/-- Heat-sync events (R40, R42) and the decay of a boundary taken early (R68): what each leaves, nothing else changed. -/
def Obligations.HeatSyncEventsTakeEffect : Prop :=
  (∀ (s : State) (phase : Nat), s.heat.role = .reference → s.heat.running = true → phase < s.heat.length →
    Gives (.heatSyncIn phase) s { s with heat := { s.heat with
      offset := some (if 2 * phase < s.heat.length then -(phase : Int) else (s.heat.length : Int) - phase) } }) ∧
  (∀ (s : State) (port t1 hop t2 t3 : Nat), s.heat.running = true →
    Gives (.syncReq port t1 hop t2 t3) s (s.sendOn port (s.syncCell port t1 t2 t3 0x02 s.heat.hop))) ∧
  (∀ (s : State) (port t1 t2 t3 hop t4 : Nat), s.heat.role = .child port → s.heat.t1 = some t1 →
    Gives (.syncRsp port t1 t2 t3 hop t4) s
      (State.syncMove { s with heat := { s.heat with
        t1 := none, noRsp := 0, hop := hop + 1, offset := some (syncOffset t1 t2 t3 t4) } } (syncOffset t1 t2 t3 t4))) ∧
  (∀ s : State, 16 ≤ s.heat.noRsp → s.heat.sync = .acquire ∨ s.heat.sync = .locked →
    Gives .syncRspLoss s (State.deviceEvent { s with heat := { s.heat with sync := .holdover, goodRun := 0 } } 0x080)) ∧
  (∀ s : State, s.heat.running = true → s.heat.corrected.1 % 256 = 0 → s.heat.decayDone = false →
    Gives .decayBoundary s { s.decay with heat := { s.decay.heat with decayDone := true } })

/-- DRAM controller events (R38, R39, R110, R111, R119, R120, R127, R128). -/
def Obligations.DramControllerEventsTakeEffect : Prop :=
  (∀ (s : State) (k : Nat), (s.stack k).doubled = true → (s.stack k).refreshP = 39 → (s.stack k).cool = 40 →
    Gives (.doubledRefreshExit false k) s (s.modStack k (fun x => { x with doubled := false }))) ∧
  (∀ (s : State) (c : Nat), (s.bulkCh c).doubled = true → (s.bulkCh c).refreshP = 39 → (s.bulkCh c).cool = 40 →
    Gives (.doubledRefreshExit true c) s (s.modBulk c (fun x => { x with doubled := false }))) ∧
  (∀ (s : State) (u : Nat), 0 < (s.unit u).postponed →
    (s.unit u).exitRefresh = false →
    Gives (.postponedRefreshIssue u) s (s.modUnit u (fun x => { x with
      exitRefresh := false, inRefresh := true, postponed := x.postponed - 1, refreshing := x.refreshing && decide (1 < x.postponed) })).drainAll) ∧
  (∀ (s : State) (u : Nat), (s.unit u).exitRefresh = true →
    Gives (.postponedRefreshIssue u) s (s.modUnit u (fun x => { x with exitRefresh := false, inRefresh := true })).drainAll) ∧
  (∀ (s : State) (q pos : Nat) (hit : Bool) (r : DramRead), (s.queue q).reads[pos]? = some r →
    readMayIssue (s.queue q) s.readBlocked pos hit = true →
    ∀ errs : List Nat, Gives (.dramReadComplete q pos hit errs) s (s.readReturns q pos r hit errs)) ∧
  (∀ (s : State) (u : Nat), (s.unit u).parity = 0 → Gives (.caParityError u) s (s.modUnit u (fun x => { x with parity := 1 }))) ∧
  (∀ (s : State) (u : Nat), (s.unit u).parity ≠ 0 →
    Gives (.caParityError u) s ((s.modUnit u (fun x => { x with
      parity := x.parity + 1, caError := true, failing := x.failing || (x.state == .inService || x.state == .spare || x.state == .failed || x.serving) })).countUnit u 37 22 1)) ∧
  (∀ (s : State) (q pos : Nat) (r : DramRead), (s.queue q).reads = [r] → pos = 0 →
    r.cls = 1 ∨ (r.cls = 2 ∧ s.dram.limit2 ≤ r.age) ∨ (r.cls = 3 ∧ s.dram.limit3 ≤ r.age) ∨ (r.cls = 4 ∧ s.dram.limit4 ≤ r.age) →
    Gives (.ageLimitExpiry q false pos) s (s.modQueue q (fun x => { x with reads := [{ r with promoted := true }] }))) ∧
  (∀ (s : State) (u : Nat), s.dram.pdIdle ≠ 0 → (s.unit u).power = .active → s.dram.pdIdle ≤ (s.unit u).idle →
    Gives (.powerDownEntry u) s (s.modUnit u (fun x => { x with power := .powerDown }))) ∧
  (∀ (s : State) (u : Nat), s.dram.srIdle ≠ 0 → (s.unit u).power ≠ .selfRefresh → s.dram.srIdle ≤ (s.unit u).idle →
    Gives (.selfRefreshEntry u) s (s.modUnit u (fun x => { x with power := .selfRefresh, postponed := 0, refreshing := false, scrubbed := none }))) ∧
  (∀ (s : State) (u : Nat) (pass : Bool), (s.unit u).retraining = true →
    Gives (.failedUnitRetrainComplete u pass) s (s.modUnit u (fun x => { x with retraining := false, dead := x.dead || !pass })))

/-- Background units of the forges (R67, R90, R94, R97, R116, R118, R123, R126): what a completed unit leaves. -/
def Obligations.BackgroundUnitsTakeEffect : Prop :=
  (∀ (s : State) (f w : Nat) (found : List Finding), (s.background f).patrol = some w → s.unitGoes f 1 [s.walkerUnit w (s.walker w).step] = true →
    Gives (.patrolScrubUnitComplete f found) s
      (((((s.foundAll found).countBytes (s.walkerUnit w (s.walker w).step) 0 4096 false).modWalker w (fun x => { x with
        running := false, step := s.seekStep w (s.walkerSteps w) (x.step + 1)
        corrected := x.corrected + (found.filter (fun y => eccOf (isBulk (y.1 * 64)) y.2 == .corrected)).length
        skipped := x.skipped + s.stepPoison w x.step })).modUnit (s.walkerUnit w (s.walker w).step) ServiceUnit.scrubEnds).modBackground f
          (fun b => { b with patrol := none }))) ∧
  (∀ (s : State) (w : Nat), (s.walker w).windowEnd = false → (s.walker w).window = 65535 → 4 ≤ (s.walker w).corrected →
    Gives (.scrubWindowEnd w) s (s.modWalker w (fun x => { x with
      windowEnd := true, window := 0, corrected := 0, level := min 3 ((s.walker w).level + 1), clean := 0 }))) ∧
  (∀ (s : State) (w : Nat), (s.walker w).windowEnd = false → (s.walker w).window = 65535 → (s.walker w).corrected = 0 → 7 ≤ (s.walker w).clean →
    Gives (.scrubWindowEnd w) s (s.modWalker w (fun x => { x with
      windowEnd := true, window := 0, corrected := 0, level := max s.dram.scrubFloor ((s.walker w).level - 1), clean := 0 }))) ∧
  (∀ (s : State) (w : Nat), (s.walker w).windowEnd = false → (s.walker w).window = 65535 → 0 < (s.walker w).corrected → (s.walker w).corrected < 4 →
    Gives (.scrubWindowEnd w) s (s.modWalker w (fun x => { x with windowEnd := true, window := 0, corrected := 0, clean := 0 }))) ∧
  (∀ (s : State) (w : Nat), (s.walker w).windowEnd = false → (s.walker w).window = 65535 → (s.walker w).corrected = 0 → (s.walker w).clean < 7 →
    Gives (.scrubWindowEnd w) s (s.modWalker w (fun x => { x with
      windowEnd := true, window := 0, corrected := 0, clean := (s.walker w).clean + 1 }))) ∧
  (∀ (s : State) (f u : Nat) (found : List Finding), (s.background f).spare = some u → s.unitGoes f 2 [u, s.spareTarget u] = true →
    Gives (.spareMigrationUnitComplete f found) s
      ((((((((((s.foundAll found).piecePoison u).foldl (fun a l =>
        ((a.modMem (fun m => m.setPoison l true)).countPoisonRead u).countPoisonWrite (s.spareTarget u)) (s.foundAll found)).countBytes u 0 65536 false).touchUnit u).modUnit u (fun x => { x with
        pieces := x.pieces + 1, switchNext := decide (s.unitPieces u ≤ x.pieces + 1) })).countBytes (s.spareTarget u) 0 65536 true).touchUnit
          (s.spareTarget u)).countUnit u 30 34 1).modBackground f (fun b => { b with spare := none })).drainAll) ∧
  (∀ (s : State) (f u : Nat), (s.background f).test = some u → s.unitGoes f 3 [u] = true →
    Gives (.warmUpTestUnitComplete f true) s
      (((((s.countBytes u 0 4096 true).countBytes u 0 4096 false).touchUnit u).modBackground f (fun b => { b with test := none })).modUnit u (fun x => { x with
        testUnits := x.testUnits + 1, admitNext := decide (s.testTotal u ≤ x.testUnits + 1) })) ∧
    Gives (.warmUpTestUnitComplete f false) s
      ((((((s.countBytes u 0 4096 true).countBytes u 0 4096 false).touchUnit u).modBackground f (fun b => { b with test := none })).modUnit u (fun x => { x with
        state := x.before, testUnits := 0 })).deviceEvent 0x082)) ∧
  (∀ (s : State) (f : Nat) (u : PlaceUnit) (found : List Finding), (s.forge f).placeUnit = some u → (s.tag u.way).state ≠ .invalid → s.placeGoes f u = true →
    Gives (.placementMigrationUnitComplete f found) s ((s.foundAll found).placementDone f u (s.tag u.way))) ∧
  (∀ (s : State) (f ext : Nat), ext ∈ (s.background f).scrub → (s.ext ext).state = .filling → s.scrubGoes f ext = true →
    Gives (.extentFillUnitComplete f ext) s (s.scrubUnit f ext)) ∧
  (∀ (s : State) (f ext : Nat), ext ∈ (s.background f).scrub → (s.ext ext).state = .scrubbing → s.scrubGoes f ext = true →
    Gives (.quenchScrubUnitComplete f ext) s (s.scrubUnit f ext))

/-- MEM trains and cache fills (R54, R57, R85, R101, R289, R296, R324). -/
def Obligations.MemoryAccessesTakeEffect : Prop :=
  (∀ (s : State) (port d : Nat) (t : Train), s.isMemReq t = true → le t.head 0 1 = 0x01 → s.admits port t.part = true →
    s.memStatus t false = (stOk, d) → s.homeBlocked d (le t.head 4 4) = false → s.rangeFree t.part d (le t.head 4 4) = true →
    Gives (.memRd port t) s ((s.takeTrain port t).memLoad t port d)) ∧
  (∀ (s : State) (port d : Nat) (t : Train), s.isMemReq t = true → le t.head 0 1 = 0x01 → s.admits port t.part = true →
    s.memStatus t false = (stOk, d) → s.rangeFree t.part d (le t.head 4 4) = false → Gives (.memRd port t) s s) ∧
  (∀ (s : State) (port st d : Nat) (t : Train), s.isMemReq t = true → le t.head 0 1 = 0x01 → s.admits port t.part = true →
    s.memStatus t false = (st, d) → st ≠ stOk → Gives (.memRd port t) s ((s.takeTrain port t).send (memAnswer t.cell0 0x81 0 st 0 []))) ∧
  (∀ (s : State) (port : Nat) (t : Train), s.isMemReq t = true → le t.head 0 1 ≠ 0x02 → s.admits port t.part = false →
    Gives (.memRd port t) s ((s.takeTrain port t).countPort port 40 t.cells.length)) ∧
  (∀ (s : State) (port d : Nat) (t : Train), s.isMemReq t = true → le t.head 0 1 = 0x02 → s.admits port t.part = true →
    (t.part = 0 → (s.egress port).twin = false) → s.memStatus t true = (stOk, d) → s.homeBlocked d (le t.head 4 4) = false → s.writeWaits t.part d (le t.head 4 4) = false →
    Gives (.memWr port t) s ((s.takeTrain port t).memStore t port d)) ∧
  (∀ (s : State) (port d : Nat) (t : Train), s.isMemReq t = true → le t.head 0 1 = 0x02 → s.admits port t.part = true →
    (t.part = 0 → (s.egress port).twin = false) → s.memStatus t true = (stOk, d) → s.homeBlocked d (le t.head 4 4) = false → s.writeWaits t.part d (le t.head 4 4) = true →
    Gives (.memWr port t) s (((s.takeTrain port t).hold (.store port t d)).hasten d (le t.head 4 4))) ∧
  (∀ (s : State) (port d : Nat) (t : Train), s.isMemReq t = true → s.admits port t.part = true → s.homeBlocked d (le t.head 4 4) = true →
    (le t.head 0 1 = 0x01 → s.memStatus t false = (stOk, d) → Gives (.memRd port t) s s) ∧
    (le t.head 0 1 = 0x02 → (t.part = 0 → (s.egress port).twin = false) → s.memStatus t true = (stOk, d) → Gives (.memWr port t) s s)) ∧
  (∀ (s : State) (port st d : Nat) (t : Train), s.isMemReq t = true → le t.head 0 1 = 0x02 → s.admits port t.part = true →
    (t.part = 0 → (s.egress port).twin = false) → s.memStatus t true = (st, d) → st ≠ stOk →
    Gives (.memWr port t) s ((s.takeTrain port t).send (memAnswer t.cell0 0x82 0 st 0 []))) ∧
  (∀ (s : State) (forge sector : Nat) (r : Returned), (s.forge forge).returned.find? (fun x => x.sector == sector) = some r →
    Gives (.forgeCacheFill forge sector) s (s.sectorFills forge sector r))

/-- Events of partitions, extents and captures (R80, R92, R96, R100, R304, R413, R452). -/
def Obligations.PartitionEventsTakeEffect : Prop :=
  (∀ (s : State) (ext d : Nat), (s.ext ext).state = .releasing → (s.ext ext).drain = some d → 3 ≤ d → s.frozen = false →
    Gives (.releaseDrainEnd ext) s (s.endDrain ext)) ∧
  (∀ (s : State) (port i : Nat) (cell : Cell) (q : Quench), cell.typ = 0x6 → le cell.payload 0 1 = 0x21 →
    (s.part (le cell.payload 1 1)).quench = some q → s.memberIndex (le cell.payload 1 1) cell.src = some i →
    (s.part (le cell.payload 1 1)).fenceComplete = false → s.frozen = false →
    Gives (.fenceAck port cell) s
      (let t := (s.takeCells port 0 [cell]).modPart (le cell.payload 1 1) (fun x => { x with quench := some { q with acked := addSorted i q.acked } })
       if (t.silentMembers (le cell.payload 1 1)).isEmpty then t.fenceDone (le cell.payload 1 1) else t)) ∧
  (∀ (s : State) (p : Nat) (q : Quench), (s.part p).quench = some q → 64 ≤ q.age → (s.part p).fenceComplete = false → s.frozen = false →
    Gives (.fenceWaitExpiry p) s (((s.silentMembers p).foldl (fun a i => (a.modPart p (fun x => { x with
      silent := x.silent ++ [((x.members[i]?).map (·.ep)).getD 0] })).deviceEvent 0x085) s).fenceDone p)) ∧
  (∀ (s : State) (p : Nat) (q : Quench), (s.part p).quench = some q → q.drained = true → (s.part p).zeroingComplete = false → s.frozen = false →
    Gives (.quenchZeroingComplete p) s
      (((s.dropLinesOf p).modPage p (fun g => { g with buf := [] })).modPart p (fun x => { x with zeroingComplete := true }))) ∧
  (∀ (s : State) (p : Nat), (s.part p).state = .tombstone → 512 ≤ (s.part p).tombAge → s.frozen = false → Gives (.tombstoneExpiry p) s (s.partFree p)) ∧
  (∀ (s : State) (sid leaf : Nat) (found : List Finding), (s.seal sid).state = .capturing → s.nextLeaf (s.seal sid) = some leaf → s.parts.copied < 16 →
    s.segmentOpen (s.leafAddress (s.seal sid) leaf) = false → s.readReady (s.seal sid).part (s.leafAddress (s.seal sid) leaf) 65536 = true →
    s.captureFits sid leaf = true → anyUncorrectable found = false →
    Gives (.captureSegmentCopyComplete sid leaf found) s ((s.foundAll found).copyCounted.captureCopied sid leaf).releaseHeld) ∧
  (∀ (s : State) (sid leaf : Nat) (found : List Finding), (s.seal sid).state = .capturing → s.nextLeaf (s.seal sid) = some leaf → s.parts.copied < 16 →
    s.segmentOpen (s.leafAddress (s.seal sid) leaf) = false → s.readReady (s.seal sid).part (s.leafAddress (s.seal sid) leaf) 65536 = true →
    s.captureFits sid leaf = true → anyUncorrectable found = true → s.frozen = false →
    Gives (.captureSegmentCopyComplete sid leaf found) s ((s.foundAll found).copyCounted.abortSeal sid false).releaseHeld) ∧
  (∀ (s : State) (sid leaf : Nat) (found : List Finding), (s.seal sid).state = .capturing → s.nextLeaf (s.seal sid) = some leaf → s.parts.copied < 16 →
    s.segmentOpen (s.leafAddress (s.seal sid) leaf) = false →
    (s.readReady (s.seal sid).part (s.leafAddress (s.seal sid) leaf) 65536 = false →
      Gives (.captureSegmentCopyComplete sid leaf found) s (s.fetchRead 3 (s.seal sid).part (s.leafAddress (s.seal sid) leaf) 65536)) ∧
    (s.readReady (s.seal sid).part (s.leafAddress (s.seal sid) leaf) 65536 = true → s.captureFits sid leaf = false →
      Gives (.captureSegmentCopyComplete sid leaf found) s s)) ∧
  (∀ (s : State) (p b : Nat) (l : List Member), s.coh.sweeps.find? (fun x => x.1 == p && !x.2.2.2) = some (p, b, l, false) →
    Gives (.unresponsiveSweepComplete p) s
      (((sweptMembers (s.part p).members l).foldl (fun a m => a.sweepMember p m) s).modCoh (fun c => { c with
        sweeps := c.sweeps.map (fun x => if x.1 = p then (x.1, x.2.1, x.2.2.1, true) else x) })))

▶ _What is needed_
Give back exactly the lines above, from the line containing "(∀ (s : State) (port t1 t2" through the line containing "Gives .syncRspLoss s", with both end lines and nothing more.

▶ _Finished exercise_
  (∀ (s : State) (port t1 t2 t3 hop t4 : Nat), s.heat.role = .child port → s.heat.t1 = some t1 →
    Gives (.syncRsp port t1 t2 t3 hop t4) s
      (State.syncMove { s with heat := { s.heat with
        t1 := none, noRsp := 0, hop := hop + 1, offset := some (syncOffset t1 t2 t3 t4) } } (syncOffset t1 t2 t3 t4))) ∧
  (∀ s : State, 16 ≤ s.heat.noRsp → s.heat.sync = .acquire ∨ s.heat.sync = .locked →
    Gives .syncRspLoss s (State.deviceEvent { s with heat := { s.heat with sync := .holdover, goodRun := 0 } } 0x080)) ∧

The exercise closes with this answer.